» WHAT NEEDS TO BE DONE: Every record must appear in your reply exactly as written.

» SUPPLIED MATERIAL:
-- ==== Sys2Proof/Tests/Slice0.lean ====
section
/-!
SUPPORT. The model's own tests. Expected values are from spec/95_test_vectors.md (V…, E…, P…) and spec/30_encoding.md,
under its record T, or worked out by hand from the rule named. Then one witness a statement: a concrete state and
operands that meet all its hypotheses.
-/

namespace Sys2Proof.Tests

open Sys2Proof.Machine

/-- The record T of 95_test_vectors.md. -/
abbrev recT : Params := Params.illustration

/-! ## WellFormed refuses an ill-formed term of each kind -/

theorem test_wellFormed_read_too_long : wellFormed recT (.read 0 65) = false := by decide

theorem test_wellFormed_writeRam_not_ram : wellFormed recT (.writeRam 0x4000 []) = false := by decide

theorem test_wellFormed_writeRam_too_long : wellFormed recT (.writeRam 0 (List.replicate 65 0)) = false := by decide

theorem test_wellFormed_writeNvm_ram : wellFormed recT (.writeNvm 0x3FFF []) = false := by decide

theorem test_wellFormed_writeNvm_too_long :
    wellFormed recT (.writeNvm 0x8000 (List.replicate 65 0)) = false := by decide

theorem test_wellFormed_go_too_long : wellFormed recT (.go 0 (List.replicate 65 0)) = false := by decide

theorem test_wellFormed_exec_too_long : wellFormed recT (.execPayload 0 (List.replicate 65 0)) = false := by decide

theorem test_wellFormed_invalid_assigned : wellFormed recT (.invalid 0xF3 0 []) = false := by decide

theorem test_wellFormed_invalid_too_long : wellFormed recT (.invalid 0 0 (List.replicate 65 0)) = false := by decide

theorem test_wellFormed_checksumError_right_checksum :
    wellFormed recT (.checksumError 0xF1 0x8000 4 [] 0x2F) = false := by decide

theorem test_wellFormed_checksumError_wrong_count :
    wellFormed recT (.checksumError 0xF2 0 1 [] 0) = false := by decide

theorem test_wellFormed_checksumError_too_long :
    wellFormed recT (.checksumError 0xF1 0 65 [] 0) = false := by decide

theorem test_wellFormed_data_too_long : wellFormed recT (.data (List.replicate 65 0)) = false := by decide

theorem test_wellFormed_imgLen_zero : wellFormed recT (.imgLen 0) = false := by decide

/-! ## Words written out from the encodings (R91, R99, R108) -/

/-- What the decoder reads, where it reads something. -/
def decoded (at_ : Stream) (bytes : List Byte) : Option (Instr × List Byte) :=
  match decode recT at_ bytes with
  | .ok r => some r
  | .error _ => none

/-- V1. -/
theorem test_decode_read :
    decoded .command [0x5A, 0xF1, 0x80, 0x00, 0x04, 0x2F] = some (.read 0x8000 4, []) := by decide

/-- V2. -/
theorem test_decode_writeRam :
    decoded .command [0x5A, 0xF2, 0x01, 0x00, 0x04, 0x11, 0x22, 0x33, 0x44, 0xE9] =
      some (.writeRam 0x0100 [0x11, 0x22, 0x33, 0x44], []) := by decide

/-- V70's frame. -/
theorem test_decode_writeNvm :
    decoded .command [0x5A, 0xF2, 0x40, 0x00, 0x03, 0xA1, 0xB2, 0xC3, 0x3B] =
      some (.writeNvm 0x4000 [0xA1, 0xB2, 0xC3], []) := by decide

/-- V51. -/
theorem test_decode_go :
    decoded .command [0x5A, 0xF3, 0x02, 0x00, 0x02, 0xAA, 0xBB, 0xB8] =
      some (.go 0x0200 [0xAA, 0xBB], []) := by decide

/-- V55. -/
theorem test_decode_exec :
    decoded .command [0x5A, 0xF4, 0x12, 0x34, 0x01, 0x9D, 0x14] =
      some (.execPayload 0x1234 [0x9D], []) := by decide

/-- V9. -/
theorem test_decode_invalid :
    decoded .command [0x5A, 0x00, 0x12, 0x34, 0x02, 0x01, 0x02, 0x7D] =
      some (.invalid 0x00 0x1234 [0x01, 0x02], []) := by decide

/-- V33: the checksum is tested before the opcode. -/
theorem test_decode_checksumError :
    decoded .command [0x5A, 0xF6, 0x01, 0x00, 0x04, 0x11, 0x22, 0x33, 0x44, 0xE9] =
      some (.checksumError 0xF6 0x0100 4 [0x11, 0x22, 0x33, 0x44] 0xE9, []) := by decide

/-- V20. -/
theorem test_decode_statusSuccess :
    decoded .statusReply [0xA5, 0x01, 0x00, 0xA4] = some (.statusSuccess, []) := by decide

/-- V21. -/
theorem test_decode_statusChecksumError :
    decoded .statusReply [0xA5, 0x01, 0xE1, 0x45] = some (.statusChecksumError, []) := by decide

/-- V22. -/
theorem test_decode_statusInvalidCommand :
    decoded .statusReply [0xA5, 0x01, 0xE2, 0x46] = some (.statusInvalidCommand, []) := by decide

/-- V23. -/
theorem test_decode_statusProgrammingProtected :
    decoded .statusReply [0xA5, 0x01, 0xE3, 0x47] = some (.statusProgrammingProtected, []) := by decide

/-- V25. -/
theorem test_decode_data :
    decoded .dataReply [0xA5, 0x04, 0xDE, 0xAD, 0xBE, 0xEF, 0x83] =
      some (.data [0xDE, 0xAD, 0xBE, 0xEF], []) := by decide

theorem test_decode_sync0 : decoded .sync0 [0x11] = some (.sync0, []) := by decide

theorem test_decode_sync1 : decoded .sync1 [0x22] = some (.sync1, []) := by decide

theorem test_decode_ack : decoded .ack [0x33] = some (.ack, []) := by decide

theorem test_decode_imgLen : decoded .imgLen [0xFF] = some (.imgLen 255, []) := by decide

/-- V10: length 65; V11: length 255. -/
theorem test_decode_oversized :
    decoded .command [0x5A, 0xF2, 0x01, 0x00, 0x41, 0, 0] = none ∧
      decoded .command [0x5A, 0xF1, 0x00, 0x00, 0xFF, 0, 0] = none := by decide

» RESPONSE:
-- ==== Sys2Proof/Tests/Slice0.lean ====
section
/-!
SUPPORT. The model's own tests. Expected values are from spec/95_test_vectors.md (V…, E…, P…) and spec/30_encoding.md,
under its record T, or worked out by hand from the rule named. Then one witness a statement: a concrete state and
operands that meet all its hypotheses.
-/

namespace Sys2Proof.Tests

open Sys2Proof.Machine

/-- The record T of 95_test_vectors.md. -/
abbrev recT : Params := Params.illustration

/-! ## WellFormed refuses an ill-formed term of each kind -/

theorem test_wellFormed_read_too_long : wellFormed recT (.read 0 65) = false := by decide

theorem test_wellFormed_writeRam_not_ram : wellFormed recT (.writeRam 0x4000 []) = false := by decide

theorem test_wellFormed_writeRam_too_long : wellFormed recT (.writeRam 0 (List.replicate 65 0)) = false := by decide

theorem test_wellFormed_writeNvm_ram : wellFormed recT (.writeNvm 0x3FFF []) = false := by decide

theorem test_wellFormed_writeNvm_too_long :
    wellFormed recT (.writeNvm 0x8000 (List.replicate 65 0)) = false := by decide

theorem test_wellFormed_go_too_long : wellFormed recT (.go 0 (List.replicate 65 0)) = false := by decide

theorem test_wellFormed_exec_too_long : wellFormed recT (.execPayload 0 (List.replicate 65 0)) = false := by decide

theorem test_wellFormed_invalid_assigned : wellFormed recT (.invalid 0xF3 0 []) = false := by decide

theorem test_wellFormed_invalid_too_long : wellFormed recT (.invalid 0 0 (List.replicate 65 0)) = false := by decide

theorem test_wellFormed_checksumError_right_checksum :
    wellFormed recT (.checksumError 0xF1 0x8000 4 [] 0x2F) = false := by decide

theorem test_wellFormed_checksumError_wrong_count :
    wellFormed recT (.checksumError 0xF2 0 1 [] 0) = false := by decide

theorem test_wellFormed_checksumError_too_long :
    wellFormed recT (.checksumError 0xF1 0 65 [] 0) = false := by decide

theorem test_wellFormed_data_too_long : wellFormed recT (.data (List.replicate 65 0)) = false := by decide

theorem test_wellFormed_imgLen_zero : wellFormed recT (.imgLen 0) = false := by decide

/-! ## Words written out from the encodings (R91, R99, R108) -/

/-- What the decoder reads, where it reads something. -/
def decoded (at_ : Stream) (bytes : List Byte) : Option (Instr × List Byte) :=
  match decode recT at_ bytes with
  | .ok r => some r
  | .error _ => none

/-- V1. -/
theorem test_decode_read :
    decoded .command [0x5A, 0xF1, 0x80, 0x00, 0x04, 0x2F] = some (.read 0x8000 4, []) := by decide

/-- V2. -/
theorem test_decode_writeRam :
    decoded .command [0x5A, 0xF2, 0x01, 0x00, 0x04, 0x11, 0x22, 0x33, 0x44, 0xE9] =
      some (.writeRam 0x0100 [0x11, 0x22, 0x33, 0x44], []) := by decide

/-- V70's frame. -/
theorem test_decode_writeNvm :
    decoded .command [0x5A, 0xF2, 0x40, 0x00, 0x03, 0xA1, 0xB2, 0xC3, 0x3B] =
      some (.writeNvm 0x4000 [0xA1, 0xB2, 0xC3], []) := by decide

/-- V51. -/
theorem test_decode_go :
    decoded .command [0x5A, 0xF3, 0x02, 0x00, 0x02, 0xAA, 0xBB, 0xB8] =
      some (.go 0x0200 [0xAA, 0xBB], []) := by decide

/-- V55. -/
theorem test_decode_exec :
    decoded .command [0x5A, 0xF4, 0x12, 0x34, 0x01, 0x9D, 0x14] =
      some (.execPayload 0x1234 [0x9D], []) := by decide

/-- V9. -/
theorem test_decode_invalid :
    decoded .command [0x5A, 0x00, 0x12, 0x34, 0x02, 0x01, 0x02, 0x7D] =
      some (.invalid 0x00 0x1234 [0x01, 0x02], []) := by decide

/-- V33: the checksum is tested before the opcode. -/
theorem test_decode_checksumError :
    decoded .command [0x5A, 0xF6, 0x01, 0x00, 0x04, 0x11, 0x22, 0x33, 0x44, 0xE9] =
      some (.checksumError 0xF6 0x0100 4 [0x11, 0x22, 0x33, 0x44] 0xE9, []) := by decide

/-- V20. -/
theorem test_decode_statusSuccess :
    decoded .statusReply [0xA5, 0x01, 0x00, 0xA4] = some (.statusSuccess, []) := by decide

/-- V21. -/
theorem test_decode_statusChecksumError :
    decoded .statusReply [0xA5, 0x01, 0xE1, 0x45] = some (.statusChecksumError, []) := by decide

/-- V22. -/
theorem test_decode_statusInvalidCommand :
    decoded .statusReply [0xA5, 0x01, 0xE2, 0x46] = some (.statusInvalidCommand, []) := by decide

/-- V23. -/
theorem test_decode_statusProgrammingProtected :
    decoded .statusReply [0xA5, 0x01, 0xE3, 0x47] = some (.statusProgrammingProtected, []) := by decide

/-- V25. -/
theorem test_decode_data :
    decoded .dataReply [0xA5, 0x04, 0xDE, 0xAD, 0xBE, 0xEF, 0x83] =
      some (.data [0xDE, 0xAD, 0xBE, 0xEF], []) := by decide

theorem test_decode_sync0 : decoded .sync0 [0x11] = some (.sync0, []) := by decide

theorem test_decode_sync1 : decoded .sync1 [0x22] = some (.sync1, []) := by decide

theorem test_decode_ack : decoded .ack [0x33] = some (.ack, []) := by decide

theorem test_decode_imgLen : decoded .imgLen [0xFF] = some (.imgLen 255, []) := by decide

/-- V10: length 65; V11: length 255. -/
theorem test_decode_oversized :
    decoded .command [0x5A, 0xF2, 0x01, 0x00, 0x41, 0, 0] = none ∧
      decoded .command [0x5A, 0xF1, 0x00, 0x00, 0xFF, 0, 0] = none := by decide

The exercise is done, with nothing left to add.